Work item:
Your answer should be the lines below from the one with "(s.core v.g.core).freeEntry = some" to the one with "2, sRow, vwOf", both included, given again exactly and with nothing added.

Supplied entries:
-=-=-

/-- A row page of vault 0 at 0x1_0000_0000, its open row under handle 2. -/
def xRow : Context := { x0 with descs := [((0, 0), 7), ((1, 0), 61), ((1, 1), 262333)] }
def row0 : RowEntry := ⟨3, .opened, 1, 0x100000000, 0, 5, mkToken 4 3 0 0, gid0, 2, 0, some 0, 0⟩
def gRow : Group := (g2.setS 9 0x100000000).putHandle 2 ⟨.full, mkToken 4 3 0 0, 0, 0, false, false⟩
def rowCore (r : RowEntry) : Core := { Core.reset with rows := [r] }
def sRow : State := { (stOf gRow) with ctxs := [xRow], cores := [(0, rowCore row0)] }
def xr (h : BitVec 4) : XR := ⟨h, 0x49, 0, 1, 0⟩
theorem witness_PlatformAndRowInstructions :
    (∃ (f : XR) (s : State) (v : View) (p : Partition) (g : Group), s.view = some v ∧ v.Home ∧ v.UniPair f.a ∧ f.pl.toNat < v.g.plat ∧
      s.part? v.g.id.team.grid.part = some p ∧ s.group? v.g.id = some g ∧
      let a := (v.addrVal f.a).toNat
      let va := a % 2 ^ 56
      (a / 2 ^ 56 = 0 ∧ va + 2048 ≤ 2 ^ 56 ∨ a / 2 ^ 56 = 1 ∧ a % 2 ^ 32 + 2048 ≤ 65536 * v.g.banks) ∧ va % 512 = 0 ∧
      (v.g.handle f.h.toNat).st ≠ .pending ∧ s.accessHeld v 0 = false ∧ s.spillFull v.g.asid = false) ∧
    (∃ (f : XR) (s : State) (v : View) (t : Team) (p : Platform), s.view = some v ∧ v.Home ∧ f.pl.toNat < v.g.plat ∧
      s.team? v.g.id.team = some t ∧ s.plat? v.g.id.team v.g.core f.pl.toNat = some p ∧ p.writes = []) ∧
    (∃ (f : XR) (s : State) (v : View) (p : Partition) (g : Group) (c : Context) (q : PageOf) (e : Nat), s.view = some v ∧ v.Home ∧
      v.UniPair f.a ∧ s.part? v.g.id.team.grid.part = some p ∧ s.group? v.g.id = some g ∧
      let a := (v.addrVal f.a).toNat
      let t := s.canon v.g.asid a
      a < 2 ^ 56 ∧ s.ctx? t.1 = some c ∧ c.walk t.2.1 = .ok q ∧ descRow q.desc = true ∧ descPidx q.desc = v.g.core ∧
      (∀ r ∈ (s.core v.g.core).rows, r.bank = (q.slot t.2.1).2 → ∃ why, r.st = .expired why) ∧
      (s.core v.g.core).freeEntry = some e ∧ (v.g.handle f.h.toNat).st ≠ .pending ∧
      s.rowsOwed v.g.core v.g.id.team (q.slot t.2.1).2 = false) ∧
    (∃ (f : XR) (s : State) (v : View) (g : Group) (r : RowEntry), s.view = some v ∧ v.Home ∧ s.group? v.g.id = some g ∧
      let h := v.g.handle f.h.toNat
      s.rowHandle v h = true ∧ f.pl.toNat < v.g.plat ∧ h.bad = false ∧ h.st = .full ∧ (s.core v.g.core).rowOf h.tok = some r ∧
      r.st = .opened ∧ s.takeFault v h = [] ∧ (s.vault v.g.core).busEnd ≤ s.now v.g.core ∧ s.accessHeld v 0 = false ∧ s.slotRead v r = false) ∧
    ∃ (s : State) (o : MemOp) (g : Group) (n h : Nat) (p : Platform), s.op? o.id = some o ∧ o.kind = .pld ∧ o.dest = .plat n h ∧
      s.group? o.gid = some g ∧ s.plat? g.id.team g.core n = some p ∧ p.writes.head? = some o.id ∧
      (∀ q ∈ o.parts, q.st.isOpen = false) ∧ o.refusal = none :=
  ⟨⟨xr 3, sRow, vwOf gRow, p0, gRow, rfl, by decide⟩, ⟨xr 3, sRow, vwOf gRow, t0, ⟨0, 1, [], [], false⟩, rfl, by decide⟩,
    ⟨xr 3, { sRow with cores := [] }, vwOf gRow, p0, gRow, xRow, ⟨262333, 0x100000000, 0x100000000⟩, 0, rfl, by decide, by decide, rfl, rfl,
      by decide, rfl, rfl, rfl, rfl, fun _ h => absurd h List.not_mem_nil, rfl, by decide, rfl⟩,
    ⟨xr 2, sRow, vwOf gRow, gRow, row0, rfl, by decide⟩,
    ⟨{ sTeam g2 { t0 with plats := [⟨0, 1, [], [7], false⟩] } with ops := [{ op2 .pld .done with dest := .plat 1 3 }] },
      { op2 .pld .done with dest := .plat 1 3 }, g2, 1, 3, ⟨0, 1, [], [7], false⟩, rfl, rfl, rfl, rfl, rfl, rfl, by decide, rfl⟩⟩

-=-=-

Solution:
      (s.core v.g.core).freeEntry = some e ∧ (v.g.handle f.h.toNat).st ≠ .pending ∧
      s.rowsOwed v.g.core v.g.id.team (q.slot t.2.1).2 = false) ∧
    (∃ (f : XR) (s : State) (v : View) (g : Group) (r : RowEntry), s.view = some v ∧ v.Home ∧ s.group? v.g.id = some g ∧
      let h := v.g.handle f.h.toNat
      s.rowHandle v h = true ∧ f.pl.toNat < v.g.plat ∧ h.bad = false ∧ h.st = .full ∧ (s.core v.g.core).rowOf h.tok = some r ∧
      r.st = .opened ∧ s.takeFault v h = [] ∧ (s.vault v.g.core).busEnd ≤ s.now v.g.core ∧ s.accessHeld v 0 = false ∧ s.slotRead v r = false) ∧
    ∃ (s : State) (o : MemOp) (g : Group) (n h : Nat) (p : Platform), s.op? o.id = some o ∧ o.kind = .pld ∧ o.dest = .plat n h ∧
      s.group? o.gid = some g ∧ s.plat? g.id.team g.core n = some p ∧ p.writes.head? = some o.id ∧
      (∀ q ∈ o.parts, q.st.isOpen = false) ∧ o.refusal = none :=
  ⟨⟨xr 3, sRow, vwOf gRow, p0, gRow, rfl, by decide⟩, ⟨xr 3, sRow, vwOf gRow, t0, ⟨0, 1, [], [], false⟩, rfl, by decide⟩,
    ⟨xr 3, { sRow with cores := [] }, vwOf gRow, p0, gRow, xRow, ⟨262333, 0x100000000, 0x100000000⟩, 0, rfl, by decide, by decide, rfl, rfl,
      by decide, rfl, rfl, rfl, rfl, fun _ h => absurd h List.not_mem_nil, rfl, by decide, rfl⟩,
    ⟨xr 2, sRow, vwOf gRow, gRow, row0, rfl, by decide⟩,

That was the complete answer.